Finding candor in prayer

The news events of the last week and a half rush by in noisy current. There is the jabber of the politicians -- some of it important -- sex and the generals, the looming fiscal cliff, and now the dreadful bombardment of Gaza. I have followed these stories and more with varying attention, sometimes composing commentaries in my head about their outlandish doings.

But Friday morning, I thought of a more subtle astonishment -- a prayer I discovered in "A Circuitous Journey," the slim memoir of Br. James Curran, founder of the Little Brothers of St. Francis. The small contemplative community lives a radical poverty in one of Boston's poorest neighborhoods, offering a ministry of presence to the city's homeless. Their rigorous charism has attracted many men over the years, but few have stayed. During the community's darker moments, Curran would pray this prayer, which has been credited to Therese of Lisieux.

Prayer of Marie Noel

My God, I do not love you, I do not even desire it. I am weary of you. Perhaps I do not believe in you. But look on me in passing. Hide yourself for a moment in my soul, put it in order by a breath, without my knowing it, without saying a word of it to me. If you want me to believe in you, give me faith. If you want me to love you, give me love. I do not have any and I can do nothing for it. I give you what I have: my weakness, my sorrow, and that tenderness which torments and that you see so well, and that despair, and that crazy shame, my pain, nothing but my pain, and my hope! It is everything" (From My Vocation is Love by Jean LaFrance).
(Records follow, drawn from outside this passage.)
-- ==== Sys2Proof/Config.lean ====
section
/-!
DEFINITION. The implementation parameters of R5 that an instruction's meaning or the decoder depends on, and the
spec's default for each. The model keeps one such record in the machine's state (log 26), so that every claim over
all states is a claim over all values of the parameters.
-/

namespace Sys2Proof

/-- How the stack pointer register is protected from use as a destination operand, `SP_PROTECT` (R5, R17). -/
inductive SpProtect where
  /-- A destination operand that names it raises `ReservedRegisterWrite`. -/
  | faultOnWrite
  /-- It is written like any other register, as the original software did. -/
  | none
  deriving DecidableEq, Repr

/-- The twelve opcode byte values `OPC_HLT` .. `OPC_JNE` (R5, R52). -/
structure OpcodeMap where
  hlt : Byte
  ldi : Byte
  prn : Byte
  mul : Byte
  push : Byte
  pop : Byte
  call : Byte
  ret : Byte
  jmp : Byte
  cmp : Byte
  jeq : Byte
  jne : Byte
  deriving DecidableEq, Repr

/-- The values of R52. PRESUMED by the spec itself: "from general knowledge, not in source" (D1; log 1). -/
def OpcodeMap.std : OpcodeMap where
  hlt := 0x01
  ldi := 0x82
  prn := 0x47
  mul := 0xA2
  push := 0x45
  pop := 0x46
  call := 0x50
  ret := 0x11
  jmp := 0x54
  cmp := 0xA7
  jeq := 0x55
  jne := 0x56

/-- The opcode byte of an operation (R52). -/
def OpcodeMap.byte (m : OpcodeMap) : Op → Byte
  | .hlt => m.hlt
  | .ldi => m.ldi
  | .prn => m.prn
  | .mul => m.mul
  | .push => m.push
  | .pop => m.pop
  | .call => m.call
  | .ret => m.ret
  | .jmp => m.jmp
  | .cmp => m.cmp
  | .jeq => m.jeq
  | .jne => m.jne

/-- The parameters of the engine that are fixed while it runs (R5). -/
structure Config where
  /-- `SP_INDEX`. -/
  spIndex : RegIdx
  /-- `SP_PROTECT`. -/
  spProtect : SpProtect
  /-- `OPC_HLT` .. `OPC_JNE`. -/
  opcodes : OpcodeMap
  deriving DecidableEq, Repr

/-- The spec's defaults: `SP_INDEX` = 7 (D3, log 3), `SP_PROTECT` = `fault_on_write` (D4, log 4), R52's bytes. -/
def Config.std : Config where
  spIndex := 7
  spProtect := .faultOnWrite
  opcodes := .std

/-- `SP_RESET`, the reset value of the stack pointer (R5: fixed). -/
def spReset : Byte := 0xF4

/-- `PC_RESET`, the reset value of the program counter (R5: fixed). -/
def pcReset : PcWord := 0

end Sys2Proof
end

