-- ==== Sys2Proof/Machine/Dispatch.lean ====
section
/-!
DEFINITION. The dispatch of an instruction to its meaning (R59, R65): one arm per constructor.
-/

namespace Sys2Proof.Machine

/-- The meaning of the instruction `i` in the state `s`, whose `pc` is the address of its opcode byte (R18). -/
def exec (i : Instr) (s : State) : Host.Outcome State Fault Refusal :=
  match i with
  | .hlt => Sys2Proof.Machine.execHlt s
  | .ldi a b => Sys2Proof.Machine.execLdi a b s
  | .prn a => Sys2Proof.Machine.execPrn a s
  | .mul a b => Sys2Proof.Machine.execMul a b s
  | .push a => Sys2Proof.Machine.execPush a s
  | .pop a => Sys2Proof.Machine.execPop a s
  | .call a => Sys2Proof.Machine.execCall a s
  | .ret => Sys2Proof.Machine.execRet s
  | .jmp a => Sys2Proof.Machine.execJmp a s
  | .cmp a b => Sys2Proof.Machine.execCmp a b s
  | .jeq a => Sys2Proof.Machine.execJeq a s
  | .jne a => Sys2Proof.Machine.execJne a s

end Sys2Proof.Machine
end

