-- ==== Sys2Proof/Machine/Fetch.lean ====
section
/-!
DEFINITION. The fetch of an instruction's bytes at the program counter (R62, R66, R44), the fault a rejected fetch
raises (R65, R66, R94 rows 2 to 4), and the placing of a table word where the next fetch finds it.
-/

namespace Sys2Proof.Machine

/-- The bytes of the cells `a`, `a + 1`, … that exist, at most `n` of them (R31, R33: no wrap at the top). -/
def bytesFrom (m : Memory) : Nat → Nat → List Byte
  | 0, _ => []
  | n + 1, a => if a < memSize then m.get a :: bytesFrom m n (a + 1) else []

/-- What the decoder makes of the bytes at `pc`: at most three, fewer at the top of memory (R48, R62, R66). -/
def State.decodeAtPc (s : State) : Decoded :=
  decode s.cfg.opcodes (bytesFrom s.mem maxWidth s.pc.toNat)

/-- The fault of a rejected fetch: the opcode itself beyond memory (R62), an unknown opcode (R65), or the lowest
operand address beyond memory (R66). -/
def State.rejectCause (s : State) : Reject → FaultCause
  | .noByte => .outOfBoundsAccess .mem s.pc.toNat
  | .unknownOpcode b => .unknownOpcode b
  | .missingOperand k => .outOfBoundsAccess .mem (s.pc.toNat + k)

/-- The state after the opcode fetch: `ir` holds the byte at `pc` (R62). -/
def State.fetched (s : State) : State := s.latchIr (s.mem.get s.pc.toNat)

/-- Writes the bytes to the cells `a`, `a + 1`, … that exist. -/
def writeBytes (m : Memory) : Nat → List Byte → Memory
  | _, [] => m
  | a, b :: bs => writeBytes (if a < memSize then m.set a b else m) (a + 1) bs

/-- The state with a table word's bytes stored at `pc`, where the next step fetches: memory alone changes. -/
def State.placeWord (s : State) (nbits w : Nat) : State :=
  s.setMem (writeBytes s.mem s.pc.toNat (tableBytes nbits w))

end Sys2Proof.Machine
end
There have been many times in my life when a beautiful scene, song or exquisitely truthful poem cuts through the buzz of the moment and startles me into a new perspective. This prayer did that for me. I love its candor, its attitude of desire and trust, which, like a lovers' exchange, words only partially express. Amid the noise of the day, the whispered giving of oneself to a God who accepts all and holds back nothing.